On p. 370, for example, he maintains that "all the ancient
languages . . . including early Chinese . . . stemmed from one
primeval source -- Sumerian."
Sumerian, of course, is the
virtual archetype of what linguistic taxonomists call a
language-isolate, meaning a language that does not fall into any of
the well-known language-families or exhibit clear cognation with any
known language.
Even if Sitchin is referring
to written rather than to spoken language, it is unlikely that his
contention can be persuasively defended, since Sumerian ideograms
were preceded by the Azilian and Tartarian signaries of Europe as
well as by a variety of script-like notational systems between the
Nile and Indus rivers.
Sumerian literature is the
literature written in the Sumerian language during the Middle Bronze
Age.
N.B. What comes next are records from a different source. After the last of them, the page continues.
theorem read_eq (e : Eff) (o : Opnd) (n : Nat) : t.read g l e o n = s.read g l e o n := by
  cases o <;> simp [State.read, h.thread_eq, h.special_eq, h.plySource_eq]

theorem rdA_eq (e : Eff) : t.rdA g l e = s.rdA g l e := h.read_eq _ _ _
theorem rdB_eq (e : Eff) : t.rdB g l e = s.rdB g l e := h.read_eq _ _ _
theorem rdC_eq (e : Eff) : t.rdC g l e = s.rdC g l e := h.read_eq _ _ _
theorem rdE_eq (e : Eff) : t.rdE g l e = s.rdE g l e := h.read_eq _ _ _

theorem rdCc_eq (o : Opnd) : t.rdCc g l o = s.rdCc g l o := by
  cases o <;> simp [State.rdCc, h.thread_eq]

theorem addrA_eq (e : Eff) : t.addrA g l e = s.addrA g l e := by simp [State.addrA, h.rdA_eq]

theorem plyFlags_eq (e : Eff) : t.plyFlags g l e = s.plyFlags g l e := by
  simp only [State.plyFlags, h.plySource_eq]

theorem vMapped_eq (n : Nat) : t.vMapped g n = s.vMapped g n := by
  simp only [State.vMapped, h.kernel_eq]; rw [h.map_eq fun x => x.extV.contains n]; intro x y e; rw [e]

theorem pMapped_eq (n : Nat) : t.pMapped g n = s.pMapped g n := by
  simp only [State.pMapped, h.kernel_eq]; rw [h.map_eq fun x => x.extP.contains n]; intro x y e; rw [e]

theorem tMapped_eq (n : Nat) : t.tMapped g n = s.tMapped g n := by
  simp only [State.tMapped]; rw [h.map_eq fun x => (alGet? x.tiles n).isSome]; intro x y e; rw [e]

theorem mapped_eq (o : Opnd) (n : Nat) : t.mapped g o n = s.mapped g o n := by
  cases o <;> simp [State.mapped, h.vMapped_eq, h.pMapped_eq, h.tMapped_eq]

theorem tileFailed_eq (o : Opnd) : t.tileFailed g o = s.tileFailed g o := by
  obtain ⟨x, y, h1, h2, h3, _⟩ := h.grp
  have e1 : y.tiles = x.tiles := by rw [h3]
  cases o <;> simp [State.tileFailed, h1, h2, e1]

theorem ccBusy_eq (n : BitVec 2) : t.ccBusy g l n = s.ccBusy g l n := by simp [State.ccBusy, h.acc_eq]

theorem nameTrap_eq (e : Eff) : t.nameTrap g e = s.nameTrap g e := by
  have ht : t.tileFailed g = s.tileFailed g := funext h.tileFailed_eq
  simp only [State.nameTrap, h.mapped_eq, ht]

theorem screenTrap_eq (e : Eff) : t.screenTrap g l e = s.screenTrap g l e := by
  simp only [State.screenTrap, h.thread_eq, h.nameTrap_eq]

theorem imageInto_eq (b : Bool) (n : Nat) : t.imageInto g b n = s.imageInto g b n := by
  simp only [State.imageInto]; rw [h.map_eq fun x => x.pimgs.any fun p => p.2.tile == b && p.2.reg == n]; intro x y e; rw [e]

theorem plyBusy_eq (o : Opnd) : t.plyBusy g l o = s.plyBusy g l o := by
  obtain ⟨x, y, h1, h2, h3, _⟩ := h.grp
  have e1 : y.tileOut = x.tileOut := by rw [h3]
  cases o <;> simp [State.plyBusy, State.shapeBusy, State.barrierPending, h.acc_eq, h.imageInto_eq, h1, h2, e1]

theorem lockedWith_eq (id c : Nat) : t.lockedWith g id c = s.lockedWith g id c := by
  have e : t.core = s.core := by funext n; rw [h.rest]; rfl
  simp only [State.lockedWith, h.coreOf_eq, e]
Most Sumerian literature is preserved indirectly, via Assyrian
or Babylonian copies.
The Sumerians invented the
first writing system, by about the 30th century developing Sumerian
cuneiform writing out of earlier proto-writing systems. The earliest
literary texts appear from about the 27th century BC.
The Sumerian language
remained in official and literary use in the Akkadian and Babylonian
empires, even after the spoken language disappeared from the
population; literacy was widespread, and the Sumerian texts that
students copied heavily influenced later Babylonian literature.
Sumerian literature has not
been handed down to us directly, rather it has been rediscovered
through archaeology. Nevertheless, the Akkadians and Babylonians
borrowed much from the Sumerian literary heritage, and spread these
traditions throughout the Middle East, influencing much of the
literature that followed in this region, including the Bible.